Thursday, 8 October 2009
Unashamedly, and completely. I heart them, crazy upper-case/lower-case wackiness and all - so much so that I'll even go to the trouble of typing their name how they'd want it to be typed.
Thursday, 1 October 2009
It's been a while, but it's time for another one of those fairly-noticed and much-liked-a-bit posts on tips for Junior Suits. Except that this one isn't really for Junior Suits - it's for all of us.
This morning, I was out of the office having a working breakfast (which I know sounds incredibly pretentious, but it's better than 'breakfast meeting', and is slightly different from 'breakfast with colleagues') when I got a call from my CEO. He had a call at 9am, and needed somebody to print out some media schedules for him.

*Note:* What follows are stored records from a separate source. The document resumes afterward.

-- ==== Sys2Proof/Machine/Agents.lean ====
section
/-! DEFINITION. The agents (spec/00_scope.md R8): the HOST's accesses, the ENGINE's steps in either role, the PHY's events
(spec/44_target.md R424), the MOVER's actions (spec/42_fifo.md R345), the ENV's timeout; and where a word is placed so that
the next step runs it. The ENGINE takes an instruction by decoding it: a CMD write, the word at the head of CFIFO or in
CUR, the CCC code received or in force. -/

namespace Sys2Proof.Machine

/-- The outcome of a step. -/
abbrev Result := Host.Outcome State Fault Refusal

/-! ## HOST -/

/-- A write of CMD (spec/30_encoding.md R170): an instruction is executed, anything else is rejected. -/
def writeCmd (v : Word) (s : State) : Result :=
  match decode .command (bytes32 v) with
  | .ok r => exec r.1 s
  | .error _ => .next (presult .invalidParam s)

/-- A host access (spec/20_memory.md R131, R134). -/
def hostTurn (a : HostAccess) (s : State) : Result :=
  match a with
  | .read off width => if accessOk off width then .next (hostRead off s) else .refused .hostAccessShape
  | .write off width v =>
    if accessOk off width then
      if off = 0#8 then writeCmd v s else .next (hostWrite off v s)
    else .refused .hostAccessShape

/-- A byte that the host writes to system memory. -/
def hostMemTurn (a : Nat) (b : Byte) (s : State) : State := { s with mem := Memory.write s.mem (byteAt s a 0) b }

/-! ## ENGINE, controller role -/

/-- S_FETCH (spec/41_controller.md R285): the head of CFIFO is executed, or held for, or the frame was left open. -/
def fetchStep (s : State) : Result :=
  if s.ctl.suspended then .next s
  else
    match s.fifo.cfifo with
    | w :: _ =>
      match decode .control (bytes32 w) with
      | .ok r => exec r.1 s
      | .error _ => .next (fetchWord w false s)
    | [] => .next (if s.cnt.ctrlrem ≠ 0 then s else if s.seq.frame then raiseError .covr s else s)

/-- One step of the sequencer (R284). -/
def sequencerStep (s : State) : Result :=
  match s.seq.phase with
  | .idle => .next s
  | .fetch => fetchStep s
  | _ =>
    match decode .control (bytes32 s.seq.cur) with
    | .ok r => exec r.1 s
    | .error _ => .next s

/-- One ENGINE step in controller role (R280, spec/43_daa.md R380, spec/46_events.md R520). -/
def controllerStep (s : State) : Result :=
  if s.work.request ≠ .idle then .next (requestStep s)
  else if s.ctl.life = .daa then .next (daaStep s)
  else if pending opStart s then sequencerStep s
  else if pending opSetdasa s then .next (setdasaStep s)
  else if pending opProbe s then .next (probeStep s)
  else if pending opBusRecover s then .next (recoverStep s)
  else .next s

/-! ## ENGINE, target role -/

/-- The step of the CCC in force; `none` is a code that is no instruction. -/
def cccStep (k : State → State) (s : State) : Result :=
  match decode .ccc [s.tgt.ccccur] with
  | .ok r => exec r.1 s
  | .error _ => .next (k s)

/-- One ENGINE step in target role that takes no event (spec/44_target.md R421, R425–R437, spec/45_ccc_decoder.md R479). -/
def targetStep (u : EngineUnit) (s : State) : Result :=
  match u with
  | .main => .next s
  | .drive =>
    match s.tgt.phase with
    | .directR => cccStep id s
    | .privR => .next (privReadStep s)
    | _ => .next s
  | .request => .next (targetRequestStep s)
  | .close => .next (closeStep s)

/-- START, a repeated START or STOP (spec/44_target.md R424): the message or the CCC data in progress ends first. -/
def frameTurn (e : PhyEvent) (s : State) : Result :=
  match s.tgt.phase with
  | .cccData => cccStep (frameEvent e) s
  | .directW => cccStep (frameEvent e) s
  | _ => .next (frameEvent e (endMessage s))

/-- Address match (spec/44_target.md R427). -/
def matchAddr (a : Addr7) (rnw : Bool) (s : State) : Result :=
  if a = broadcastAddr ∧ rnw = false then .next (ackAddr .ccc s)
  else if a = broadcastAddr ∨ te0Addr a = true then .next (nackAddr (detect .te0 s))
  else if own s a = true ∧ 0x80 ≤ s.tgt.ccccur.toNat then cccStep nackAddr s
  else if own s a = true ∧ rnw = false ∧ pending opTgtRx s = true ∧ s.tgt.tgtend = false then
    .next (ackAddr .privW s)
  else if own s a = true ∧ rnw = true ∧ pending opTgtTx s = true ∧ s.tgt.tgtend = false then
    .next (ackAddr .privR s)
  else .next (nackAddr s)

/-- A CCC code (spec/45_ccc_decoder.md R460). -/
def codeByte (c : Byte) (s : State) : Result :=
  match decode .ccc [c] with
  | .ok r => exec r.1 s
  | .error .undefinedCcc => .next (undefinedCode c s)
  | .error _ => .next (unsupportedCode c s)

/-- The target ignores the frame up to STOP: T_IGNORE with IGNSTOP = 1 (spec/44_target.md R424), or the T_DIRECT of an
undefined code (spec/45_ccc_decoder.md R477, spec/93_implementation_defined.md U13; log entry 46). -/
def ignoring (s : State) : Bool :=
  s.tgt.ignstop && (s.tgt.phase == .ignore || (s.tgt.phase == .direct && cccClass s.tgt.ccccur == .undefined))

/-- A data byte (spec/44_target.md R424, R429). -/
def byteTurn (b : Byte) (s : State) : Result :=
  match s.tgt.phase with
  | .ccc => codeByte b s
  | .cccData => cccStep id s
  | .directW => cccStep id s
  | .direct => if ignoring s then .next s else cccStep (definingByte b) s
  | .privW => .next (privWriteByte b s)
  | .ignore => .next s
  | .daa => .next s
  | .idle => .next (toIgnore (detect .te5 s))
  | .addr => .next (toIgnore (detect .te5 s))
  | .privR => .next (toIgnore (detect .te5 s))
  | .directR => .next (toIgnore (detect .te5 s))

/-- The reset pattern (spec/45_ccc_decoder.md R474). -/
def resetPattern (s : State) : State :=
  { notify .nRstAct { s with tgt.phase := .idle, tgt.ccccur := 0 } with tst.rstact := 0 }

/-- The target ignores all bus activity until STOP, after ENTHDR0-7 (spec/30_encoding.md R217; log entry 47). -/
def inHdr (s : State) : Bool :=
  s.tgt.phase == .ignore && s.tgt.ignstop && decide (0x20 ≤ s.tgt.ccccur.toNat) && decide (s.tgt.ccccur.toNat ≤ 0x27)

/-- The ENGINE step that takes a PHY event in target role (spec/44_target.md R424). -/
def targetEvent (e : PhyEvent) (s : State) : Result :=
  match e with
  | .start => if ignoring s then .next s else frameTurn .start s
  | .rstart => if ignoring s then .next s else frameTurn .rstart s
  | .stop => frameTurn .stop s
  | .addr a rnw => if s.tgt.phase = .addr then matchAddr a rnw s else .next (drive (.answer false) s)
  | .byte b => byteTurn b s
  | .daaSr => if s.tgt.phase = .daa then exec .entdaa s else .next s
  | .da _ => if s.tgt.phase = .daa then exec .entdaa s else .next s
  | .resetPattern => .next (if inHdr s then s else resetPattern s)
  | .wakeup => .next (if inHdr s then s else notify .nWakeup s)
  | .err k => .next (if eventKind k && !inHdr s then targetError k s else s)
  | .treq _ _ => .next s

/-! ## ENGINE -/

/-- The block's machines run (spec/44_target.md R424, spec/70_reset_and_hazards.md R623). -/
def running (s : State) : Bool := s.ctl.life != .reset && s.ctl.life != .init

/-- The ENGINE step of the role that MODE gives. -/
def roleStep (u : EngineUnit) (s : State) : Result :=
  match s.ctl.mode with
  | .none => .next s
  | .controller => controllerStep s
  | .target => targetStep u s

/-- From `s` to `t` a request was made that admits the error answer `k` (spec/00_scope.md R9, R10). -/
def gotError (k : ErrCode) (s t : State) : Bool :=
  (t.env.bus.take (t.env.bus.length - s.env.bus.length)).any fun o =>
    match o with
    | .req r => admits r (.err k)
    | _ => false

/-- The ENGINE step while ABORTREQ = 1 (spec/41_controller.md R293): the confirmation. Where the interrupted machine's next
request admits the error answer given, that error is raised first (R293, spec/60_exceptions.md R574; log entry 11). -/
def abortTurn (u : EngineUnit) (a : PhyAnswer) (s : State) : Result :=
  match a with
  | .err k =>
    match roleStep u s with
    | .next t => .next (abortConfirm (if gotError k s t then t else s))
    | _ => .next (abortConfirm s)
  | _ => .next (abortConfirm s)

/-- An ENGINE step with the PHY's answer to the request it makes. -/
def engineTurn (u : EngineUnit) (a : PhyAnswer) (s : State) : Result :=
  if s.ctl.abortreq then abortTurn u a s
  else if s.ctl.life = .reset then .next s
  else if s.ctl.life = .init then .next (initDone s)
  else roleStep u s

/-- An `ev_treq` waits: for the ENGINE step that ends INIT, or for the end of a frame or of a request in handling
(spec/46_events.md R520; log entry 15). -/
def requestWaits (s : State) : Bool := s.ctl.life == .init || s.seq.frame || s.work.request != .idle

/-- The next event: taken, lost, or left to a later turn. -/
def eventTurn (s : State) : Result :=
  if s.ctl.abortreq then .next (abortConfirm s)
  else
    match s.env.events with
    | [] => .next s
    | e :: rest =>
      let t := { s with env.events := rest, env.cue := .event e }
      match s.ctl.mode, e with
      | .none, _ => .next t
      | .controller, .treq a rnw =>
        if requestWaits s then .next s else .next (if running s then beginRequest a rnw t else t)
      | .controller, _ => .next t
      | .target, .byte b =>
        if !running s then .next t else if privWriteHolds s then .next s else targetEvent (.byte b) t
      | .target, e => if running s then targetEvent e t else .next t

/-! ## MOVER (spec/42_fifo.md R345) -/

/-- A START is in flight for the MOVER (R345). -/
def moverStart (s : State) : Bool :=
  pending opStart s && (s.ctl.life == .tx || s.ctl.life == .rx || s.ctl.life == .txrx || s.ctl.life == .abort)

/-- The MOVER is enabled (R345). -/
def moverEnabled (s : State) : Bool :=
  moverStart s || pending opTgtTx s || pending opTgtRx s || pending opIbiReq s

/-- The DMA engine's own error reaches an access only under strategy DMA (spec/00_scope.md R11). -/
def dmaFault (dmaErr : Bool) (s : State) : Bool := dmaErr && s.ctl.strat == .dma

/-- M1, control fetch (R345). -/
def moverM1 (dmaErr : Bool) (s : State) : State :=
  if moverStart s && s.cnt.ctrlrem != 0#16 && !cfifoFull s then
    match (if dmaFault dmaErr s then none else memRead s s.cnt.ctrlptr 4) with
    | none => raiseError .dma s
    | some bs =>
      { s with
        fifo.cfifo := s.fifo.cfifo ++ [wordOf bs]
        cnt.ctrlptr := byteAt s s.cnt.ctrlptr 4
        cnt.ctrlrem := s.cnt.ctrlrem - 1 }
  else s

/-- M2, tx fill (R345). -/
def moverM2 (dmaErr : Bool) (s : State) : State :=
  if moverEnabled s && s.cnt.txrem != 0#32 && txReq s then
    match (if dmaFault dmaErr s then none else memRead s s.cnt.txptr 1) with
    | none => raiseError .dma s
    | some bs =>
      { s with
        fifo.txfifo := s.fifo.txfifo ++ [fieldByte bs 0]
        cnt.txptr := byteAt s s.cnt.txptr 1
        cnt.txrem := s.cnt.txrem - 1 }
  else s

/-- M3, rx drain (R345). -/
def moverM3 (dmaErr : Bool) (s : State) : State :=
  if moverEnabled s && s.cnt.rxrem != 0#32 && rxReq s then
    match s.fifo.rxfifo with
    | [] => s
    | b :: r =>
      match (if dmaFault dmaErr s then none else memWrite s s.cnt.rxptr [b]) with
      | none => raiseError .dma s
      | some t =>
        { t with fifo.rxfifo := r, cnt.rxptr := byteAt s s.cnt.rxptr 1, cnt.rxrem := s.cnt.rxrem - 1 }
  else s

/-- One MOVER step (R345): a control word or a data byte. No action moves a status word: log entry 37. -/
def moverTurn (m : MoverAction) (dmaErr : Bool) (s : State) : State :=
  match m with
  | .m1 => moverM1 dmaErr s
  | .m2 => moverM2 dmaErr s
  | .m3 => moverM3 dmaErr s

/-! ## ENV and the turns -/

/-- The ENV event `timeout` (spec/41_controller.md R297). -/
def timeoutTurn (s : State) : State :=
  if s.ctl.cmdp && s.ctl.tmo && !s.ctl.abortreq then timeoutHalt s else s

/-- What the ENGINE is given this turn. -/
def setCue (c : Cue) (s : State) : State := { s with env.cue := c }

/-- One turn of one agent (spec/00_scope.md R8). -/
def runTurn (t : Turn) (s : State) : Result :=
  match t with
  | .host a => hostTurn a s
  | .hostMem a b => .next (hostMemTurn a b s)
  | .engine u a => engineTurn u a (setCue (.answer a) s)
  | .event => eventTurn s
  | .mover m dmaErr => .next (moverTurn m dmaErr s)
  | .timeout => .next (timeoutTurn s)
  | .powerOn => .next (resetBlock s)

/-- The agenda's next turn is taken off and run; with none, nothing happens. -/
def nextTurn (s : State) : Result :=
  match s.env.agenda with
  | [] => .next s
  | t :: r => runTurn t { s with env.agenda := r }

/-! ## Placing an instruction -/

/-- A turn put before all others. -/
def firstTurn (t : Turn) (s : State) : State := { s with env.agenda := t :: s.env.agenda }

/-- A CCC code is the next event, and the target path expects a code. -/
def placeCcc (c : Byte) (s : State) : State :=
  firstTurn .event
    { s with
      ctl.mode := .target
      ctl.life := if running s then s.ctl.life else .idle
      ctl.abortreq := false
      tgt.phase := .ccc
      env.events := .byte c :: s.env.events }

/-- A control word is at the head of CFIFO of a START in flight, and the sequencer fetches; a DIRECT word follows its CCC
word in an open frame. -/
def placeControl (w : Word) (s : State) : State :=
  let direct := bitField w 27 4 == 4#4
  firstTurn (.engine .main .ok)
    { s with
      ctl.mode := .controller
      ctl.life := .tx
      ctl.cmdp := true
      ctl.pendop := opStart
      ctl.abortreq := false
      ctl.suspended := false
      work.request := .idle
      seq.phase := .fetch
      seq.ccchdr := direct
      seq.frame := direct
      fifo.cfifo := w :: s.fifo.cfifo }

/-- A write of CMD is the next host access. -/
def placeCommand (w : Word) (s : State) : State := firstTurn (.host (.write 0#8 4 w)) s

/-- A row's word, placed where the next step takes its instruction. -/
def placeTableWord (nbits w : Nat) (s : State) : State :=
  match tableSpace nbits w with
  | .ccc => placeCcc (BitVec.ofNat 8 w) s
  | .control => placeControl (BitVec.ofNat 32 w) s
  | .command => placeCommand (BitVec.ofNat 32 w) s

end Sys2Proof.Machine
end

Obviously, the traditional process in such a circumstance would have been for me to delegate to some monkey or other, and then order another Bloody Mary - and in circumstances like this, I'm a big fan of tradition.
However, for reasons I won't go into here, there was nobody else in the office on this occasion. And so I hopped up, nipped back to the Agency (fortunately I was only breakfasting over the road), ran out a copy of the media schedules and the accompanying note from Client, popped them on my CEO's desk, and returned to my Eggs Benedict.
And the point is this. Every September a bunch of Junior Suits start, full of excitement and optimism about what their career will hold. Sure, they won't enjoy the 10 week summer holidays anymore, and getting out of bed on a Monday morning is less optional than it has been for the past three or four years, but the glamour and thrill of Life As An Adman will more than make up for it. By now, though, they will already be starting to realise that Life As A Junior Adman involves an awful lot of photo-copying, binding, presentation-tweaking, scanning and general dogsbody-ing. (Although the anecdotes they tell their banking friends will mostly focus on the Soho House lunch they enjoyed with the CEO in their third week.)
But they'll console themselves with the fact that it won't last forever, and that one day they can forget how the photo-copier works, delegate the binding in aeternum and pretend they never knew how to open a job-number. That's what AEs and PAs are for, right?
Yeah. Sorry. No.
One of the facts of Life As A Suit that you just have to accept is that no matter how senior you are, and no matter how long you have been in the business, you will always be an Account Exec to somebody. And whilst you may well have your own Account Execs to delegate to, they won't always be around. And if they're not and you don't know how to un-jam the photo-copier, then even if you're a Head of Client Service it will still, now, then and always, be your fault. Because everything is.